Collected data entries
════════════════

/-- The length symbols (R223): base plus the extra bits that follow, and a distance symbol comes next. If the extra bits
are not there they fail TRUNCATED (R246). -/
def Obligations.LengthSymbolsRun : Prop :=
  ∀ i base extra, (i, base, extra) ∈
      [(Instr.len257, 3, 0), (.len258, 4, 0), (.len259, 5, 0), (.len260, 6, 0), (.len261, 7, 0), (.len262, 8, 0),
       (.len263, 9, 0), (.len264, 10, 0), (.len265, 11, 1), (.len266, 13, 1), (.len267, 15, 1), (.len268, 17, 1),
       (.len269, 19, 2), (.len270, 23, 2), (.len271, 27, 2), (.len272, 31, 2), (.len273, 35, 3), (.len274, 43, 3),
       (.len275, 51, 3), (.len276, 59, 3), (.len277, 67, 4), (.len278, 83, 4), (.len279, 99, 4), (.len280, 115, 4),
       (.len281, 131, 5), (.len282, 163, 5), (.len283, 195, 5), (.len284, 227, 5), (.len285, 258, 0)] →
    ∀ (s : State) (c : Inflater), inflaterAt s c .litLen →
      (¬ hasExtra c extra → failsWith i s 1) ∧
      (hasExtra c extra →
        inflatesTo i s c { c with
          pos := c.pos + extra
          phase := .dist (base + streamBits c.src c.pos extra) } [])

/-- The distance symbols (R226, R228): base plus the extra bits that follow give the distance; the copy appends as
many bytes as the length before it says, each equal to the byte that distance back, those it has just appended
included; a literal/length symbol comes next. A distance beyond the output fails BAD_DISTANCE; if the extra bits are not
there they fail TRUNCATED (R246). -/
def Obligations.DistanceSymbolsRun : Prop :=
  ∀ i base extra, (i, base, extra) ∈
      [(Instr.dist0, 1, 0), (.dist1, 2, 0), (.dist2, 3, 0), (.dist3, 4, 0), (.dist4, 5, 1), (.dist5, 7, 1),
       (.dist6, 9, 2), (.dist7, 13, 2), (.dist8, 17, 3), (.dist9, 25, 3), (.dist10, 33, 4), (.dist11, 49, 4),
       (.dist12, 65, 5), (.dist13, 97, 5), (.dist14, 129, 6), (.dist15, 193, 6), (.dist16, 257, 7),
       (.dist17, 385, 7), (.dist18, 513, 8), (.dist19, 769, 8), (.dist20, 1025, 9), (.dist21, 1537, 9),
       (.dist22, 2049, 10), (.dist23, 3073, 10), (.dist24, 4097, 11), (.dist25, 6145, 11), (.dist26, 8193, 12),
       (.dist27, 12289, 12), (.dist28, 16385, 13), (.dist29, 24577, 13)] →
    ∀ (s : State) (c : Inflater) (n : Nat), inflaterAt s c (.dist n) →
      let dist := base + streamBits c.src c.pos extra
      (¬ hasExtra c extra → failsWith i s 1) ∧
      (hasExtra c extra → dist ≤ c.hist.length → ∃ copied, copied.length = n ∧
        (∀ j, j < n → copied[j]? = (c.hist.reverse ++ copied)[c.hist.length + j - dist]?) ∧
        inflatesTo i s c { c with
          pos := c.pos + extra
          hist := copied.reverse ++ c.hist
          sums := copied.foldl adlerByte c.sums
          phase := .litLen } copied) ∧
      (hasExtra c extra → c.hist.length < dist → failsWith i s 11)

/-- The code-length symbols (R214, R211, R216): one length, 3 to 6 copies of the last, 3 to 10 or 11 to 138 zeros are
appended; a sequence that is then whole gives the two codes and the block's symbols come next. BAD_CODE_LENGTHS: a
repeat with no length before it, which is found before its extra bits are read; more lengths than the total; a whole
sequence without an end-of-block code, or whose first or second part gives no code. TRUNCATED: the extra bits are not
there (R246). -/
def Obligations.CodeLengthSymbolsRun : Prop :=
  ∀ (s : State) (c : Inflater), inflaterAt s c .codeLen →
    (c.lens = [] → failsWith .clRep16 s 9) ∧
    ∀ (i : Instr) (base extra v : Nat),
      (i = .clLen v ∧ v ≤ 15 ∧ base = 1 ∧ extra = 0) ∨
        (i = .clRep16 ∧ c.lens.getLast? = some v ∧ base = 3 ∧ extra = 2) ∨
        (i = .clRep17 ∧ v = 0 ∧ base = 3 ∧ extra = 3) ∨ (i = .clRep18 ∧ v = 0 ∧ base = 11 ∧ extra = 7) →
      (¬ hasExtra c extra → failsWith i s 1) ∧
      (hasExtra c extra →
        let lens := c.lens ++ List.replicate (base + streamBits c.src c.pos extra) v
        let c' := { c with pos := c.pos + extra, lens := lens }
        let litlens := lens.take c.nlit
        let distlens := lens.drop c.nlit
        (lens.length < c.total → inflatesTo i s c c' []) ∧
        (c.total < lens.length → failsWith i s 9) ∧
        (lens.length = c.total →
          (litlens.getD 256 0 = 0 ∨ buildCode litlens .lens = none ∨ buildCode distlens .dists = none →
            failsWith i s 9) ∧
          ∀ lit dist, litlens.getD 256 0 ≠ 0 → buildCode litlens .lens = some lit →
            buildCode distlens .dists = some dist →
            inflatesTo i s c { c' with lit := lit, dist := dist, phase := .litLen } []))

/-- The reserved block type, literal/length and distance symbols (R224, R227, R229, R247, R253, R458): the command
ends with DecompressionFailed and the subcode BAD_BTYPE or BAD_SYMBOL, the INF registers and the write regions are
left unspecified, and nothing else changes but the completion state. -/
def Obligations.ReservedSymbolsFail : Prop :=
  ∀ (s : State) (c : Inflater) (i : Instr) (n x : Nat),
    (i = .btypeReserved ∧ x = 6 ∧ inflaterAt s c .block) ∨
      (i = .litlenReserved286 ∧ x = 10 ∧ inflaterAt s c .litLen) ∨
      (i = .litlenReserved287 ∧ x = 10 ∧ inflaterAt s c .litLen) ∨
      (i = .distReserved30 ∧ x = 10 ∧ inflaterAt s c (.dist n)) ∨
      (i = .distReserved31 ∧ x = 10 ∧ inflaterAt s c (.dist n)) →
    failsWith i s x
end

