/-! ### The unpacker -/

@[simp] theorem advance_y (ct bd c : Nat) (u : Unpacker) : (u.advance ct bd c).y = u.y := rfl
@[simp] theorem advance_row (ct bd c : Nat) (u : Unpacker) : (u.advance ct bd c).row = u.row := rfl
@[simp] theorem advance_x (ct bd c : Nat) (u : Unpacker) : (u.advance ct bd c).x = u.x + 1 := rfl
@[simp] theorem advance_place (ct bd c : Nat) (u : Unpacker) : (u.advance ct bd c).place = bitPlace bd (u.x + 1) := rfl
@[simp] theorem advance_out (ct bd c : Nat) (u : Unpacker) :
    (u.advance ct bd c).out = u.out ++ recordBytes (u.record ct bd c) := rfl
@[simp] theorem startAt_y (bd x : Nat) (u : Unpacker) : (u.startAt bd x).y = u.y := rfl
@[simp] theorem startAt_row (bd x : Nat) (u : Unpacker) : (u.startAt bd x).row = u.row := rfl
@[simp] theorem startAt_x (bd x : Nat) (u : Unpacker) : (u.startAt bd x).x = x := rfl
@[simp] theorem startAt_place (bd x : Nat) (u : Unpacker) : (u.startAt bd x).place = bitPlace bd x := rfl
@[simp] theorem startAt_out (bd x : Nat) (u : Unpacker) : (u.startAt bd x).out = [] := rfl

/-- The record of a column is the same however the unpacker came to it. -/
theorem Unpacker.record_startAt {u : Unpacker} {bd : Nat} (h : u.place = bitPlace bd u.x) (ct c : Nat) :
    (Unpacker.startAt bd u.x ⟨0, u.row, 0, none, []⟩).record ct bd c = u.record ct bd c := by
  unfold Unpacker.record Unpacker.sample
  rw [h]
  rfl

/-- What n pixels append (42_unpack.md R313). -/
theorem Unpacker.runAll_out {u : Unpacker} {bd : Nat} (h : u.place = bitPlace bd u.x) (ct c n : Nat) :
    (u.runAll ct bd c n).out = u.out ++ rowRecords u.row ct bd c u.x n := by
  induction n generalizing u with
  | zero => simp [Unpacker.runAll, rowRecords]
  | succ n ih =>
    rw [rowRecords, Unpacker.runAll, Unpacker.runAll, ih rfl, ih rfl]
    simp [Unpacker.record_startAt h, List.append_assoc]

/-- The bytes a header pair's operation makes of a row. -/
theorem Unpacker.unpacked_out (ct bd : Nat) (s : State) (u : Unpacker) :
    (u.unpacked ct bd s).out = rowRecords u.row ct bd s.der.channels.toNat 0 s.hdr.width.toNat := by
  unfold Unpacker.unpacked
  rw [Unpacker.runAll_out rfl]
  rfl

@[simp] theorem writeRecords_mem (y : Nat) (u : Unpacker) (s : State) :
    (writeRecords y u s).mem = s.mem.write (s.pixRow y) u.out := rfl

/-! ### unpackWith -/

@[simp] theorem unpackWith_par (ct bd y : Nat) (s : State) : (unpackWith ct bd y s).par = s.par := rfl
@[simp] theorem unpackWith_ctl (ct bd y : Nat) (s : State) : (unpackWith ct bd y s).ctl = s.ctl := rfl
@[simp] theorem unpackWith_args (ct bd y : Nat) (s : State) : (unpackWith ct bd y s).args = s.args := rfl
@[simp] theorem unpackWith_res (ct bd y : Nat) (s : State) : (unpackWith ct bd y s).res = s.res := rfl
@[simp] theorem unpackWith_hdr (ct bd y : Nat) (s : State) : (unpackWith ct bd y s).hdr = s.hdr := rfl
@[simp] theorem unpackWith_buf (ct bd y : Nat) (s : State) : (unpackWith ct bd y s).buf = s.buf := rfl
@[simp] theorem unpackWith_der (ct bd y : Nat) (s : State) : (unpackWith ct bd y s).der = s.der := rfl
@[simp] theorem unpackWith_inf (ct bd y : Nat) (s : State) : (unpackWith ct bd y s).inf = s.inf := rfl
@[simp] theorem unpackWith_rowsDone (ct bd y : Nat) (s : State) : (unpackWith ct bd y s).rowsDone = s.rowsDone := rfl
@[simp] theorem unpackWith_pf (ct bd y : Nat) (s : State) : (unpackWith ct bd y s).pf = s.pf := rfl
@[simp] theorem unpackWith_pathLen (ct bd y : Nat) (s : State) : (unpackWith ct bd y s).pathLen = s.pathLen := rfl
@[simp] theorem unpackWith_pfSteps (ct bd y : Nat) (s : State) : (unpackWith ct bd y s).pfSteps = s.pfSteps := rfl
@[simp] theorem unpackWith_pending (ct bd y : Nat) (s : State) : (unpackWith ct bd y s).pending = s.pending := rfl
@[simp] theorem unpackWith_latch (ct bd y : Nat) (s : State) : (unpackWith ct bd y s).latch = s.latch := rfl
@[simp] theorem unpackWith_node (ct bd y : Nat) (s : State) : (unpackWith ct bd y s).node = s.node := rfl
@[simp] theorem unpackWith_frontier (ct bd y : Nat) (s : State) : (unpackWith ct bd y s).frontier = s.frontier := rfl
@[simp] theorem unpackWith_unit (ct bd y : Nat) (s : State) : (unpackWith ct bd y s).unit = s.unit := rfl
@[simp] theorem unpackWith_mem (ct bd y : Nat) (s : State) :
    (unpackWith ct bd y s).mem = s.mem.write (s.pixRow y) (rowRecords (s.mem.read (s.rawRow y) s.der.scanlineBytes.toNat) ct bd
      s.der.channels.toNat 0 s.hdr.width.toNat) := by
  simp only [unpackWith, writeRecords_mem, Unpacker.unpacked_out]
  rfl
@[simp] theorem unpackWith_item (ct bd y : Nat) (s : State) : (unpackWith ct bd y s).item = s.item := rfl
@[simp] theorem unpackWith_agenda (ct bd y : Nat) (s : State) : (unpackWith ct bd y s).agenda = s.agenda := rfl
@[simp] theorem unpackWith_reply (ct bd y : Nat) (s : State) : (unpackWith ct bd y s).reply = s.reply := rfl
@[simp] theorem unpackWith_draws (ct bd y : Nat) (s : State) : (unpackWith ct bd y s).draws = s.draws := rfl

/-! ### putNode -/

@[simp] theorem putNode_par (s : State) (c : Coord) (n : Node) : (s.putNode c n).par = s.par := rfl
@[simp] theorem putNode_ctl (s : State) (c : Coord) (n : Node) : (s.putNode c n).ctl = s.ctl := rfl
@[simp] theorem putNode_args (s : State) (c : Coord) (n : Node) : (s.putNode c n).args = s.args := rfl
@[simp] theorem putNode_res (s : State) (c : Coord) (n : Node) : (s.putNode c n).res = s.res := rfl
@[simp] theorem putNode_hdr (s : State) (c : Coord) (n : Node) : (s.putNode c n).hdr = s.hdr := rfl
@[simp] theorem putNode_buf (s : State) (c : Coord) (n : Node) : (s.putNode c n).buf = s.buf := rfl
@[simp] theorem putNode_der (s : State) (c : Coord) (n : Node) : (s.putNode c n).der = s.der := rfl
@[simp] theorem putNode_inf (s : State) (c : Coord) (n : Node) : (s.putNode c n).inf = s.inf := rfl
@[simp] theorem putNode_rowsDone (s : State) (c : Coord) (n : Node) : (s.putNode c n).rowsDone = s.rowsDone := rfl
@[simp] theorem putNode_pf (s : State) (c : Coord) (n : Node) : (s.putNode c n).pf = s.pf := rfl
@[simp] theorem putNode_pathLen (s : State) (c : Coord) (n : Node) : (s.putNode c n).pathLen = s.pathLen := rfl
@[simp] theorem putNode_pfSteps (s : State) (c : Coord) (n : Node) : (s.putNode c n).pfSteps = s.pfSteps := rfl
@[simp] theorem putNode_pending (s : State) (c : Coord) (n : Node) : (s.putNode c n).pending = s.pending := rfl
@[simp] theorem putNode_latch (s : State) (c : Coord) (n : Node) : (s.putNode c n).latch = s.latch := rfl
@[simp] theorem putNode_node (s : State) (c : Coord) (n : Node) :
    (s.putNode c n).node = Sparse.set s.node (s.cellIndex c) (some n) := rfl
@[simp] theorem putNode_frontier (s : State) (c : Coord) (n : Node) : (s.putNode c n).frontier = s.frontier := rfl
@[simp] theorem putNode_unit (s : State) (c : Coord) (n : Node) : (s.putNode c n).unit = s.unit := rfl
@[simp] theorem putNode_mem (s : State) (c : Coord) (n : Node) : (s.putNode c n).mem = s.mem := rfl
@[simp] theorem putNode_item (s : State) (c : Coord) (n : Node) : (s.putNode c n).item = s.item := rfl
@[simp] theorem putNode_agenda (s : State) (c : Coord) (n : Node) : (s.putNode c n).agenda = s.agenda := rfl
@[simp] theorem putNode_reply (s : State) (c : Coord) (n : Node) : (s.putNode c n).reply = s.reply := rfl
@[simp] theorem putNode_draws (s : State) (c : Coord) (n : Node) : (s.putNode c n).draws = s.draws := rfl
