/-- A cell extracted after a step was extracted before or is the step's, and the step has left its node. -/
theorem State.Relaxed.extracted (h : s.Relaxed e rest nu (⟨e.x, e.y⟩ : Coord).around node q) (hf : s.frontier = e :: rest)
    {c : Coord} (hc : (s.expanded e node q).extracted c) :
    (s.extracted c ∨ c = ⟨e.x, e.y⟩) ∧ (s.expanded e node q).nodeAt c = s.nodeAt c := by
  obtain ⟨hg, hn, hfree⟩ := hc
  replace hfree : ∀ g ∈ q, g.isAt c = false := findCell_eq_none.1 hfree
  have hmem {g : Entry} := State.mem_relaxedFrontier (s := s) (e := e) (Coord.nodup_around ⟨e.x, e.y⟩) (f := rest) (g := g)
  rw [← h.frontier] at hmem
  have hkept : c ∉ (⟨e.x, e.y⟩ : Coord).around ∨ s.lowers e c = false := by
    rw [or_iff_not_imp_left, not_not]
    intro hca
    by_contra hl
    have hin := hmem.2 (.inl ⟨c, hca, by simpa using hl, rfl⟩)
    exact Entry.isAt_eq_false.1 (hfree _ hin) rfl
  have hnode : (s.expanded e node q).nodeAt c = s.nodeAt c := h.others c hg hkept
  refine ⟨?_, hnode⟩
  by_cases hcu : c = ⟨e.x, e.y⟩
  · exact .inr hcu
  · refine .inl ⟨hg, hnode ▸ hn, ?_⟩
    rw [hf, findCell_cons_eq_none, findCell_eq_none]
    refine ⟨hcu, fun g hgr => ?_⟩
    by_contra hat
    have hcg : c = ⟨g.x, g.y⟩ := not_not.1 fun hne => hat (Entry.isAt_eq_false.2 hne)
    refine hat (hfree g (hmem.2 (.inr ⟨hgr, ?_⟩)))
    rintro v hv hl ⟨hx, hy⟩
    rw [show v = c from by rw [hcg, hx, hy]] at hv hl
    rcases hkept with hk | hk
    · exact hk hv
    · rw [hk] at hl
      cases hl

/-- A step leaves no node of higher cost than before (R413, R414). -/
theorem State.Relaxed.exists_node_le (h : s.Relaxed e rest nu (⟨e.x, e.y⟩ : Coord).around node q) {v : Coord} {m : Node}
    (hv : s.onGrid v = true) (hm : s.nodeAt v = some m) :
    ∃ m', (s.expanded e node q).nodeAt v = some m' ∧ m'.cost.toNat ≤ m.cost.toNat := by
  by_cases hlow : v ∈ (⟨e.x, e.y⟩ : Coord).around ∧ s.lowers e v = true
  · refine ⟨_, h.lowered v hlow.1 hlow.2, ?_⟩
    have hlt := (State.lowers_iff.1 hlow.2).2 m hm
    rw [State.relaxedTo, BitVec.toNat_add]
    exact (Nat.mod_le _ _).trans hlt.le
  · rw [not_and_or, Bool.not_eq_true] at hlow
    exact ⟨m, (h.others v hv hlow).trans hm, le_rfl⟩

/-- After a step each passable cell next to the extracted one has a node of at most one more than its cost. -/
theorem State.Relaxed.exists_node_around (h : s.Relaxed e rest nu (⟨e.x, e.y⟩ : Coord).around node q) {v : Coord}
    (hp : s.passable v) (ha : (⟨e.x, e.y⟩ : Coord).adjacent v) :
    ∃ m, (s.expanded e node q).nodeAt v = some m ∧ m.cost.toNat ≤ e.cost.toNat + 1 := by
  have hv := (h.expanding.latched.mem_around h.expanding.extracted.1 hp.1).2 ha
  cases hlow : s.lowers e v with
  | true =>
    refine ⟨_, h.lowered v hv hlow, ?_⟩
    rw [State.relaxedTo, BitVec.toNat_add]
    exact Nat.mod_le _ _
  | false =>
    rw [← Bool.not_eq_true, State.lowers_iff, not_and] at hlow
    obtain ⟨m, hm⟩ := not_forall.1 (hlow hp)
    rw [Classical.not_imp, not_lt] at hm
    obtain ⟨m', hm', hle⟩ := h.exists_node_le hp.1 hm.1
    exact ⟨m', hm', hle.trans hm.2⟩

/-- A step off the goal keeps what extracted cells have done. -/
theorem State.Relaxed.explores (h : s.Relaxed e rest nu (⟨e.x, e.y⟩ : Coord).around node q) (hs : s.Explores)
    (hf : s.frontier = e :: rest) (hg : ¬ (e.x = s.latch.gx ∧ e.y = s.latch.gy)) : (s.expanded e node q).Explores where
  passable c hc hn hne := by
    by_cases hlow : c ∈ (⟨e.x, e.y⟩ : Coord).around ∧ s.lowers e c = true
    · exact State.passable_of_lowers (s := s) hlow.2
    · rw [not_and_or, Bool.not_eq_true] at hlow
      have hnode : (s.expanded e node q).nodeAt c = s.nodeAt c := h.others c hc hlow
      exact hs.passable c hc (hnode ▸ hn) hne
  closed c n v hc hn hp ha := by
    obtain ⟨hc | rfl, hnode⟩ := h.extracted hf hc
    · obtain ⟨m, hm, hle⟩ := hs.closed c n v hc (hnode ▸ hn) hp ha
      obtain ⟨m', hm', hle'⟩ := h.exists_node_le hp.1 hm
      exact ⟨m', hm', hle'.trans hle⟩
    · rw [Option.some.inj (hn.symm.trans h.expanding.node), h.cost]
      exact h.exists_node_around hp ha
  goal hc := by
    obtain ⟨hc | hc, -⟩ := h.extracted hf hc
    · exact hs.goal hc
    · exact hg ⟨(congrArg Coord.x hc).symm, (congrArg Coord.y hc).symm⟩

end

/-! ### Room for every cell (R376) -/

/-- Different cells of the grid are no more than it has. -/
theorem State.length_le_cells {cells : List Coord} (hd : cells.Nodup) (hg : ∀ c ∈ cells, s.onGrid c = true) :
    cells.length ≤ s.latch.w.toNat * s.latch.h.toNat := by
  have hmap : (cells.map s.cellIndex).Nodup :=
    List.Nodup.map_on (fun c hc d hd h => (State.cellIndex_inj (hg c hc) (hg d hd)).1 h) hd
  have hsub : cells.map s.cellIndex ⊆ List.range (s.latch.w.toNat * s.latch.h.toNat) := fun i hi => by
    obtain ⟨c, hc, rfl⟩ := List.mem_map.1 hi
    exact List.mem_range.2 (State.cellIndex_lt (hg c hc))
  simpa using (List.subperm_of_subset hmap hsub).length_le

/-- A frontier with room for every cell has room for a step's new entries. -/
theorem State.Searches.room (hs : s.Searches) (ha : s.ctl.pfState = .active) {e : Entry} {rest : List Entry}
    (hf : s.frontier = e :: rest) (hcap : s.latch.w.toNat * s.latch.h.toNat ≤ s.par.frontierCap.toNat) :
    rest.length + ((⟨e.x, e.y⟩ : Coord).around.filter s.makes).length ≤ s.par.frontierCap.toNat := by
  obtain ⟨nu, hx, -⟩ := hs.expanding ha hf
  have hentries : ∀ g ∈ rest, s.onGrid ⟨g.x, g.y⟩ = true ∧ s.nodeAt ⟨g.x, g.y⟩ ≠ none := fun g hg => by
    obtain ⟨hgrid, n, hn, -⟩ := hx.entries g hg
    exact ⟨hgrid, fun hnone => nomatch hnone.symm.trans hn⟩
  have hmakes : ∀ v ∈ (⟨e.x, e.y⟩ : Coord).around.filter s.makes, s.onGrid v = true ∧ s.nodeAt v = none := fun v hv => by
    have hm := (List.mem_filter.1 hv).2
    have hlow : s.lowers e v = true := State.lowers_of_makes hm
    exact ⟨(State.passable_of_lowers hlow).1, (State.makes_iff hlow).1 hm⟩
  have hnodup : (rest.map (fun g => (⟨g.x, g.y⟩ : Coord)) ++ (⟨e.x, e.y⟩ : Coord).around.filter s.makes).Nodup := by
    refine List.nodup_append'.2 ⟨?_, (Coord.nodup_around _).filter _, fun c hc hv => ?_⟩
    · refine List.pairwise_map.2 (hx.queue.1.imp fun hne heq => hne ?_)
      simpa using heq
    · obtain ⟨g, hg, rfl⟩ := List.mem_map.1 hc
      exact (hentries g hg).2 (hmakes _ hv).2
  have hlen := State.length_le_cells hnodup fun c hc => by
    rcases List.mem_append.1 hc with hc | hc
    · obtain ⟨g, hg, rfl⟩ := List.mem_map.1 hc
      exact (hentries g hg).1
    · exact (hmakes c hc).1
  rw [List.length_append, List.length_map] at hlen
  exact hlen.trans hcap

/-! ### A walk and the frontier (R406, R407) -/

/-- The goal's d is 0. -/
theorem State.heuristic_goal (hl : s.latchInv) : (s.heuristic s.latch.goal).toNat = 0 := by
  have ⟨_, _, _, _, _, _, hgoal, _⟩ := hl
  rw [State.heuristic_toNat hl hgoal]
  simp [PfLatch.goal, squaredDiff]

/-- The root of a cell's d is at most the length of a way to the goal. -/
theorem State.heuristic_le (hl : s.latchInv) {c : Coord} {cells : List Coord} (hc : s.onGrid c = true)
    (hcells : ∀ d ∈ cells, s.passable d) (hchain : (c :: cells).IsChain Coord.adjacent)
    (hlast : (c :: cells).getLast? = some s.latch.goal) : √((s.heuristic c).toNat : ℝ) ≤ cells.length := by
  induction cells generalizing c with
  | nil =>
    obtain rfl : c = s.latch.goal := by simpa using hlast
    rw [State.heuristic_goal hl]
    simp
  | cons d cells ih =>
    rw [List.getLast?_cons_cons] at hlast
    obtain ⟨hadj, hchain⟩ := List.isChain_cons_cons.1 hchain
    obtain ⟨hd, hcells⟩ := List.forall_mem_cons.1 hcells
    have hstep := State.heuristic_step hl hc hd.1 hadj
    have hrest := ih hd.1 hcells hchain hlast
    push_cast [List.length_cons]
    linarith

/-- A cell with a node that has not been extracted has an entry of that node (R419). -/
theorem State.Searches.exists_entry (hs : s.Searches) (ha : s.ctl.pfState = .active) {c : Coord} {n : Node}
    (hc : s.onGrid c = true) (hn : s.nodeAt c = some n) (hx : ¬ s.extracted c) :
    ∃ g ∈ s.frontier, g.cost = n.cost ∧ g.d = s.heuristic c := by
  obtain ⟨-, hnodes⟩ := hs.started (by rw [ha]; decide)
  obtain ⟨-, -, -, hactive, -⟩ := hs.search
  have hentry : findCell s.frontier c ≠ none := fun hfree => hx ⟨hc, Option.isSome_iff_exists.2 ⟨n, hn⟩, hfree⟩
  rw [ne_eq, findCell_eq_none] at hentry
  push Not at hentry
  obtain ⟨g, hg, hat⟩ := hentry
  have hcg : c = ⟨g.x, g.y⟩ := not_not.1 fun hne => hat (Entry.isAt_eq_false.2 hne)
  obtain ⟨-, m, hm, hcost, hd⟩ := (hactive ha).1 g hg
  obtain rfl := Option.some.inj (hn.symm.trans (hcg ▸ hm))
  exact ⟨g, hg, hcost.symm, hd.symm.trans (State.nodeInv_d hnodes hc hn)⟩

/-- A cell not extracted with a way to the goal: the key of its entry is at most its cost and the way's length. -/
theorem State.Searches.exists_entry_le (hs : s.Searches) (ha : s.ctl.pfState = .active) {c : Coord} {cells : List Coord}
    {n : Node} (hc : s.onGrid c = true) (hn : s.nodeAt c = some n) (hx : ¬ s.extracted c)
    (hcells : ∀ d ∈ cells, s.passable d) (hchain : (c :: cells).IsChain Coord.adjacent)
    (hlast : (c :: cells).getLast? = some s.latch.goal) :
    ∃ g ∈ s.frontier, keyOf g.cost g.d ≤ n.cost.toNat + cells.length := by
  obtain ⟨hl, -⟩ := hs.started (by rw [ha]; decide)
  obtain ⟨g, hg, hcost, hd⟩ := hs.exists_entry ha hc hn hx
  refine ⟨g, hg, ?_⟩
  rw [keyOf, hcost, hd]
  linarith [State.heuristic_le hl hc hcells hchain hlast]

/-- On a way from a cell with a node to the goal there is an entry whose key is at most the node's cost and the way's length:
that of the first cell not extracted. -/
theorem State.Explores.exists_entry (h : s.Explores) (hs : s.Searches) (ha : s.ctl.pfState = .active) {c : Coord}
    {cells : List Coord} {n : Node} (hc : s.onGrid c = true) (hn : s.nodeAt c = some n)
    (hcells : ∀ d ∈ cells, s.passable d) (hchain : (c :: cells).IsChain Coord.adjacent)
    (hlast : (c :: cells).getLast? = some s.latch.goal) :
    ∃ g ∈ s.frontier, keyOf g.cost g.d ≤ n.cost.toNat + cells.length := by
  induction cells generalizing c n with
  | nil =>
    obtain rfl : c = s.latch.goal := by simpa using hlast
    exact hs.exists_entry_le ha hc hn h.goal hcells hchain hlast
  | cons d cells ih =>
    by_cases hx : s.extracted c
    · obtain ⟨hadj, hchain⟩ := List.isChain_cons_cons.1 hchain
      obtain ⟨hd, hcells⟩ := List.forall_mem_cons.1 hcells
      obtain ⟨m, hm, hle⟩ := h.closed c n d hx hn hd hadj
      rw [List.getLast?_cons_cons] at hlast
      obtain ⟨g, hg, hkey⟩ := ih hd.1 hm hcells hchain hlast
      have hle : (m.cost.toNat : ℝ) ≤ n.cost.toNat + 1 := by exact_mod_cast hle
      refine ⟨g, hg, ?_⟩
      push_cast [List.length_cons]
      linarith
    · exact hs.exists_entry_le ha hc hn hx hcells hchain hlast

/-- A walk passes an entry whose key is at most the number of its steps. -/
theorem State.Explores.exists_entry_of_isWalk (h : s.Explores) (hs : s.Searches) (ha : s.ctl.pfState = .active)
    {cells : List Coord} (hw : s.isWalk cells) : ∃ g ∈ s.frontier, keyOf g.cost g.d + 1 ≤ cells.length := by
  obtain ⟨hhead, hlast, hchain, htail⟩ := hw
  obtain ⟨hl, hnodes⟩ := hs.started (by rw [ha]; decide)
  obtain ⟨-, -, -, -, -, hstart, -⟩ := hl
  obtain ⟨tail, rfl⟩ := List.head?_eq_some_iff.1 hhead
  obtain ⟨g, hg, hkey⟩ := h.exists_entry hs ha hstart hnodes.1 htail hchain hlast
  refine ⟨g, hg, ?_⟩
  push_cast [List.length_cons]
  simp at hkey
  linarith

════════════════

▶ _Your objective_:
Find the string "hmap" in the records, then copy each line where it occurs.

▶ _Result below_:
  have hmap : (cells.map s.cellIndex).Nodup :=
  simpa using (List.subperm_of_subset hmap hsub).length_le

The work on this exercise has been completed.